Dynamic facet population with Solr DataImportHandler
Posted by Kelvin on 02 Aug 2010 at 02:03 pm | Tagged as: Lucene / Solr / Elasticsearch / Nutch, programming
Here's what I'm trying to do:
Given this mysql table:
CREATE TABLE `tag` ( `id` INTEGER AUTO_INCREMENT NOT NULL PRIMARY KEY, `name` VARCHAR(100) NOT NULL UNIQUE, `category` VARCHAR(100) ); INSERT INTO tag (name,category) VALUES ('good','foo'); INSERT INTO tag (name,category) VALUES ('awe-inspiring','foo'); INSERT INTO tag (name,category) VALUES ('mediocre','bar'); INSERT INTO tag (name,category) VALUES ('terrible','car');
and this solr schema
<field name="tag-foo" type="string" indexed="true" stored="true" multiValued="true"/> <field name="tag-bar" type="string" indexed="true" stored="true" multiValued="true"/> <field name="tag-car" type="string" indexed="true" stored="true" multiValued="true"/>
to populate these tag fields via DataImportHandler.

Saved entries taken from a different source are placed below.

theorem execJobDispatch_kept {kg : Guard} {n : Nat} {waitUs : Nat} {c : Charge} {s : State} {kr : State}
    (hh : execJobDispatch n waitUs c s = .next kr) : Kept kg s kr := by
  have hs := Kept.refl kg s
  unfold execJobDispatch at hh
  first | refine done_kept hh ?_ | refine rated_kept hh ?_
  repeat' (with_reducible first
    | assumption | refine kept_ite ?_ ?_ | refine takeCharge_kept ?_ | refine completeWith_kept ?_
    | refine startJob_kept ?_ | refine countDelay_kept ?_ | refine kept_id ?_ | split
    | refine Kept.of_fst (by assumption) ?_ | refine Kept.of_snd (by assumption) ?_ | dsimp only)

theorem timeOutJob_kept {kg : Guard} {sk : State} {j : Job} {s : State} (hs : Kept kg sk s) : Kept kg sk
    (timeOutJob j s) := by
  unfold timeOutJob
  repeat' (with_reducible first
    | assumption | refine completeJob_kept ?_ | refine dropJob_kept ?_ | refine kept_id ?_ | dsimp only)

theorem execJobCompletion_kept {kg : Guard} {tag : Nat} {c : Charge} {s : State} {kr : State}
    (hh : execJobCompletion tag c s = .next kr) : Kept kg s kr := by
  have hs := Kept.refl kg s
  unfold execJobCompletion at hh
  first | refine done_kept hh ?_ | refine rated_kept hh ?_
  repeat' (with_reducible first
    | assumption | refine kept_ite ?_ ?_ | refine takeCharge_kept ?_ | refine timeOutJob_kept ?_
    | refine publishTemp_kept ?_ | refine pendRender_kept ?_ | refine snapshotDone_kept ?_
    | refine completeJob_kept ?_ | refine kept_id ?_ | split | refine Kept.of_fst (by assumption) ?_
    | refine Kept.of_snd (by assumption) ?_ | dsimp only)

theorem execJobWatchdogExpiry_kept {kg : Guard} {tag : Nat} {s : State} {kr : State}
    (hh : execJobWatchdogExpiry tag s = .next kr) : Kept kg s kr := by
  have hs := Kept.refl kg s
  unfold execJobWatchdogExpiry at hh
  first | refine done_kept hh ?_ | refine rated_kept hh ?_
  repeat' (with_reducible first
    | assumption | refine kept_ite ?_ ?_ | refine timeOutJob_kept ?_ | split
    | refine Kept.of_fst (by assumption) ?_ | refine Kept.of_snd (by assumption) ?_ | dsimp only)

theorem execHeldJobTimeout_kept {kg : Guard} {tag : Nat} {s : State} {kr : State}
    (hh : execHeldJobTimeout tag s = .next kr) : Kept kg s kr := by
  have hs := Kept.refl kg s
  unfold execHeldJobTimeout at hh
  first | refine done_kept hh ?_ | refine rated_kept hh ?_
  repeat' (with_reducible first
    | assumption | refine kept_ite ?_ ?_ | refine completeJob_kept ?_ | refine kept_id ?_ | split
    | refine Kept.of_fst (by assumption) ?_ | refine Kept.of_snd (by assumption) ?_ | dsimp only)

theorem execWaitingAdmission_kept {kg : Guard} {s : State} {kr : State} (hh : execWaitingAdmission s = .next kr) :
    Kept kg s kr := by
  have hs := Kept.refl kg s
  unfold execWaitingAdmission at hh
  first | refine done_kept hh ?_ | refine rated_kept hh ?_
  repeat' (with_reducible first | assumption | refine kept_ite ?_ ?_ | refine admitNext_kept ?_ | split | dsimp only)

theorem execFifoWaitExpiry_kept {kg : Guard} {q : Nat} {seq : Nat} {s : State} {kr : State}
    (hh : execFifoWaitExpiry q seq s = .next kr) : Kept kg s kr := by
  have hs := Kept.refl kg s
  unfold execFifoWaitExpiry at hh
  first | refine done_kept hh ?_ | refine rated_kept hh ?_
  repeat' (with_reducible first
    | assumption | refine kept_ite ?_ ?_ | refine endEarly_kept ?_ | intro _ | split
    | refine Kept.of_fst (by assumption) ?_ | refine Kept.of_snd (by assumption) ?_ | dsimp only)

theorem execAutoRetryResubmit_kept {kg : Guard} {q : Nat} {s : State} {kr : State}
    (hh : execAutoRetryResubmit q s = .next kr) : Kept kg s kr := by
  have hs := Kept.refl kg s
  unfold execAutoRetryResubmit at hh
  first | refine done_kept hh ?_ | refine rated_kept hh ?_
  repeat' (with_reducible first
    | assumption | refine kept_ite ?_ ?_ | refine submitJob_kept ?_ | refine modFabric_kept ?_ | intro _ | split
    | refine Kept.of_fst (by assumption) ?_ | refine Kept.of_snd (by assumption) ?_ | dsimp only)

theorem execGranuleZeroed_kept {kg : Guard} {g : Nat} {stuck : List (Nat × Byte)} {s t : State}
    (hh : execGranuleZeroed g stuck s = .next t) : Kept kg s t := by
  have hs := Kept.refl kg s
  refine done_kept hh (kept_ite ?_ hs)
  exact raiseIf_kept (modGran_kept (kept_sramR (fun h => wf_setAll _ (Mem.wf_clear _ h)) hs))

theorem execHwTrigger_kept {kg : Guard} {n : Nat} {s : State} {kr : State} (hh : execHwTrigger n s = .next kr) : Kept
    kg s kr := by
  have hs := Kept.refl kg s
  unfold execHwTrigger at hh
  first | refine done_kept hh ?_ | refine rated_kept hh ?_
  repeat' (with_reducible first | assumption | refine kept_ite ?_ ?_ | refine fireTrigger_kept ?_ | split | dsimp only)

theorem execDtBoundaryEvent_kept {kg : Guard} {kind : Nat} {s : State} {kr : State}
    (hh : execDtBoundaryEvent kind s = .next kr) : Kept kg s kr := by
  have hs := Kept.refl kg s
  unfold execDtBoundaryEvent at hh
  first | refine done_kept hh ?_ | refine rated_kept hh ?_
  repeat' (with_reducible first
    | assumption | refine kept_ite ?_ ?_ | refine masonEvent_kept ?_ | refine modTime_kept (fun _ => rfl) ?_
    | refine journalSlots_kept ?_ | intro _ | split | dsimp only)

theorem execMasonTimerEvent_kept {kg : Guard} {i : Nat} {s : State} {kr : State}
    (hh : execMasonTimerEvent i s = .next kr) : Kept kg s kr := by
  have hs := Kept.refl kg s
  unfold execMasonTimerEvent at hh
  first | refine done_kept hh ?_ | refine rated_kept hh ?_
  repeat' (with_reducible first
    | assumption | refine kept_ite ?_ ?_ | refine modMason_kept ?_ | refine raise_kept ?_ | intro _ | split
    | refine Kept.of_fst (by assumption) ?_ | refine Kept.of_snd (by assumption) ?_ | dsimp only)

theorem modMCtx_kept {kg : Guard} {sk : State} {i : Nat} {f : MContext → MContext} {s : State} (hs : Kept kg sk s) :
    Kept kg sk (modMCtx i f s) := by
  unfold modMCtx
  repeat' (with_reducible first | assumption | refine modMason_kept ?_ | intro _ | split | dsimp only)

theorem execRecipeStart_kept {kg : Guard} {s : State} {kr : State} (hh : execRecipeStart s = .next kr) : Kept kg s kr
    := by
  have hs := Kept.refl kg s
  unfold execRecipeStart at hh
  first | refine done_kept hh ?_ | refine rated_kept hh ?_
  repeat' (with_reducible first
    | assumption | refine kept_ite ?_ ?_ | refine modMCtx_kept ?_ | refine modMason_kept ?_ | intro _ | split
    | refine Kept.of_fst (by assumption) ?_ | refine Kept.of_snd (by assumption) ?_ | dsimp only)

theorem stepSubmit_kept {kg : Guard} {sk : State} {i : Nat} {tpl : Nat} {q : Nat} {s : State} (hs : Kept kg sk s) :
    Kept kg sk (stepSubmit i tpl q s) := by
  unfold stepSubmit
  repeat' (with_reducible first
    | assumption | refine kept_ite ?_ ?_ | refine modMCtx_kept ?_ | refine submitJob_kept ?_ | intro _ | split
    | dsimp only)

theorem stepWait_kept {kg : Guard} {sk : State} {i : Nat} {s : State} (hs : Kept kg sk s) : Kept kg sk (stepWait i s)
    := by
  unfold stepWait
  repeat' (with_reducible first
    | assumption | refine modMCtx_kept ?_ | intro _ | split | refine Kept.of_fst (by assumption) ?_
    | refine Kept.of_snd (by assumption) ?_ | dsimp only)

theorem stepIfst_kept {kg : Guard} {sk : State} {i : Nat} {status : Nat} {skip : Nat} {s : State} (hs : Kept kg sk s)
    : Kept kg sk (stepIfst i status skip s) := by
  unfold stepIfst
  repeat' (with_reducible first
    | assumption | refine kept_ite ?_ ?_ | refine modMCtx_kept ?_ | intro _ | split | dsimp only)

theorem stepLockTake_kept {kg : Guard} {sk : State} {i : Nat} {k : LockKind} {s : State} (hs : Kept kg sk s) : Kept
    kg sk (stepLockTake i k s) := by
  unfold stepLockTake
  repeat' (with_reducible first
    | assumption | refine kept_ite ?_ ?_ | refine modMason_kept ?_ | refine modMCtx_kept ?_ | intro _ | split
    | dsimp only)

The dumb (but straightforward) way to do it is to use sub-entities, but this is terribly expensive since you use one extra SQL query per category.
Solution
My general approach was to concatenate the rows into a single row, then use RegexTransformer and a custom dataimport Transformer to split out the values.
Here's how I did it:
My dataimporthandler xml:
<entity name="tag-facets" transformer="RegexTransformer,org.supermind.solr.TagFacetsTransformer" query="select group_concat(concat(t.category,'=',t.name) separator '#') as tagfacets from tag t,booktag bt where bt.id='${book.id}' and t.category is not null"> <field column="tagfacets" splitBy="#"/> </entity>
You'll see that a temporary field tagfacets is used. This will be deleted later on in TagFacetsTransformer.
package org.supermind.solr; import org.apache.solr.handler.dataimport.Context; import org.apache.solr.handler.dataimport.Transformer; import java.util.List; import java.util.Map; public class TagFacetsTransformer extends Transformer { public Object transformRow(Map<String, Object> row, Context context) { Object tf = row.get("tagfacets"); if (tf != null) { if (tf instanceof List) { List list = (List) tf; for (Object o : list) { String[] arr = ((String) o).split("="); if (arr.length == 2) row.put("tag-" + arr[0], arr[1]); } } else { String[] arr = ((String) tf).split("="); if (arr.length == 2) row.put("tag-" + arr[0], arr[1]); } row.remove("tagfacets"); } return row; } }
Here's the output via DIH's verbose output (with my own data):
<str name="tagfacets">lang=ruby#framework=ruby-on-rails</str> <str>---------------------------------------------</str> <lst name="transformer:RegexTransformer"> <str>---------------------------------------------</str> <arr name="tagfacets"> <str>lang=ruby</str> <str>framework=ruby-on-rails</str> </arr> <str>---------------------------------------------</str> <lst name="transformer:org.supermind.solr.TagFacetsTransformer"> <str>---------------------------------------------</str> <str name="tag-framework">ruby-on-rails</str> <str name="tag-lang">ruby</str> <str>---------------------------------------------</str> </lst> </lst> </lst>
You can see the step-by-step transformation of the input value.
Pretty nifty, eh?